Leadership is the key.

You don’t have to be a charismatic leader (in the emotional sense) to be a great leader. Some of the greatest charismatic leaders of this century were also the worst — Stalin, Mao, Hitler. They were all very charismatic people, so personality has nothing to do with dynamic leadership.

Leadership and vision.

It’s not the charisma of the leader that matters; but the vision of the leader. Whatever your assignment may be in your church, no matter what your ministry concentration may be, your number one responsibility of leadership in that area is to continually clarify and communicate the vision of that particular ministry. You must constantly answer the question: Why are we here? If you don’t know the answer, you can’t lead. As a pastor, it's your job to keep the members on track with the original New Testament purpose of the church.

Leader or manager.

Vision is the main difference between leadership and management.
Management consists primarily of three things:
1. Analysis.
2. Problem solving and.
3. Planning.
If you go to any management course they’ll be composed of those three things. But leadership consists of vision and values and the communication of those things. If you don’t clarify the purposes as the leader, who’s going to?

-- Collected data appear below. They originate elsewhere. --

-- ==== Sys2Proof/Machine/Dispatch.lean ====
section
/-! DEFINITION. The meaning of every command: one arm for each row of spec/opcode_table.json. -/

namespace Sys2Proof.Machine

def exec (i : Instr) (s : State) : Host.Outcome State Fault Refusal :=
  match i with
  | .reset => Sys2Proof.Machine.execReset s
  | .resetEnd dring bord => Sys2Proof.Machine.execResetEnd dring bord s
  | .connectionWrite addr data lanes master => Sys2Proof.Machine.execConnectionWrite addr data lanes master s
  | .landingTagWrite addr data lanes master => Sys2Proof.Machine.execLandingTagWrite addr data lanes master s
  | .closingWord addr data master => Sys2Proof.Machine.execClosingWord addr data master s
  | .holdLimitExpiry => Sys2Proof.Machine.execHoldLimitExpiry s
  | .consumerWordWrite addr data lanes master => Sys2Proof.Machine.execConsumerWordWrite addr data lanes master s
  | .upstreamWrite addr data lanes master => Sys2Proof.Machine.execUpstreamWrite addr data lanes master s
  | .upstreamRead addr master => Sys2Proof.Machine.execUpstreamRead addr master s
  | .lateErrorAccess addr op master => Sys2Proof.Machine.execLateErrorAccess addr op master s
  | .portGrant => Sys2Proof.Machine.execPortGrant s
  | .forwardedWriteComplete => Sys2Proof.Machine.execForwardedWriteComplete s
  | .forwardedReadComplete data => Sys2Proof.Machine.execForwardedReadComplete data s
  | .downstreamTimeout => Sys2Proof.Machine.execDownstreamTimeout s
  | .downstreamErrorCompletion => Sys2Proof.Machine.execDownstreamErrorCompletion s
  | .classify => Sys2Proof.Machine.execClassify s
  | .arrivalConsumption => Sys2Proof.Machine.execArrivalConsumption s
  | .silenceExpiry channel => Sys2Proof.Machine.execSilenceExpiry channel s
  | .layout => Sys2Proof.Machine.execLayout s
  | .setPolicy => Sys2Proof.Machine.execSetPolicy s
  | .load => Sys2Proof.Machine.execLoad s
  | .drop => Sys2Proof.Machine.execDrop s
  | .openWindow => Sys2Proof.Machine.execOpenWindow s
  | .mark => Sys2Proof.Machine.execMark s
  | .close => Sys2Proof.Machine.execClose s
  | .abandon => Sys2Proof.Machine.execAbandon s
  | .accept => Sys2Proof.Machine.execAccept s
  | .recheck => Sys2Proof.Machine.execRecheck s
  | .restore => Sys2Proof.Machine.execRestore s
  | .deadlineExpiry => Sys2Proof.Machine.execDeadlineExpiry s
  | .settleExpiry => Sys2Proof.Machine.execSettleExpiry s
  | .steadyExpiry => Sys2Proof.Machine.execSteadyExpiry s
  | .verifyLimitExpiry => Sys2Proof.Machine.execVerifyLimitExpiry s
  | .captureReadComplete data => Sys2Proof.Machine.execCaptureReadComplete data s
  | .closeSweepReadComplete data => Sys2Proof.Machine.execCloseSweepReadComplete data s
  | .driftSweepReadComplete data => Sys2Proof.Machine.execDriftSweepReadComplete data s
  | .restoreWriteComplete => Sys2Proof.Machine.execRestoreWriteComplete s
  | .directiveFetchReadComplete data => Sys2Proof.Machine.execDirectiveFetchReadComplete data s
  | .directiveCompletionWriteEnd => Sys2Proof.Machine.execDirectiveCompletionWriteEnd s
  | .reportWriteStart => Sys2Proof.Machine.execReportWriteStart s
  | .reportWordComplete => Sys2Proof.Machine.execReportWordComplete s
  | .reportHoldOffExpiry => Sys2Proof.Machine.execReportHoldOffExpiry s
  | .summaryRewriteStart => Sys2Proof.Machine.execSummaryRewriteStart s
  | .summaryWordComplete => Sys2Proof.Machine.execSummaryWordComplete s
  | .summaryHoldOffExpiry => Sys2Proof.Machine.execSummaryHoldOffExpiry s
  | .attnPulseEnd => Sys2Proof.Machine.execAttnPulseEnd s

end Sys2Proof.Machine
end

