-- ==== Sys2Proof/Machine/Core.lean ====
section
/-! DEFINITION. The part as the host runs it. -/

def Sys2Proof.core : Host.Core :=
  { State := Sys2Proof.Machine.State, Fault := Sys2Proof.Machine.Fault, Refusal := Sys2Proof.Machine.Refusal,
    step := Sys2Proof.Machine.step, reset := Sys2Proof.Machine.State.reset }
end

Most churches are over-managed and under-led. Your church needs to be managed, but it also needs to be led. You have to have both. When you only have management in the church, you get the problem of paralysis of analysis. It’s like “Ready… Aim … Aim … Aim …” And they never fire. Management without leadership results in constantly analyzing and looking, but never actually doing anything. Don’t get me wrong. You need managers within the church as well. Without them you end up with a church that says, “Ready…. Fire!” without ever taking the time to aim. You need both.

The power of vision.

Some people have dreams, but not vision. There is a difference. A vision is a pragmatic dream. Lots of people have great dreams. They have grand ideas of all they would like to accomplish, but they can never get their dreams in a concrete form where they can do something about it. A vision is a dream that can be implemented. It’s specific. Nothing becomes dynamic until it becomes specific.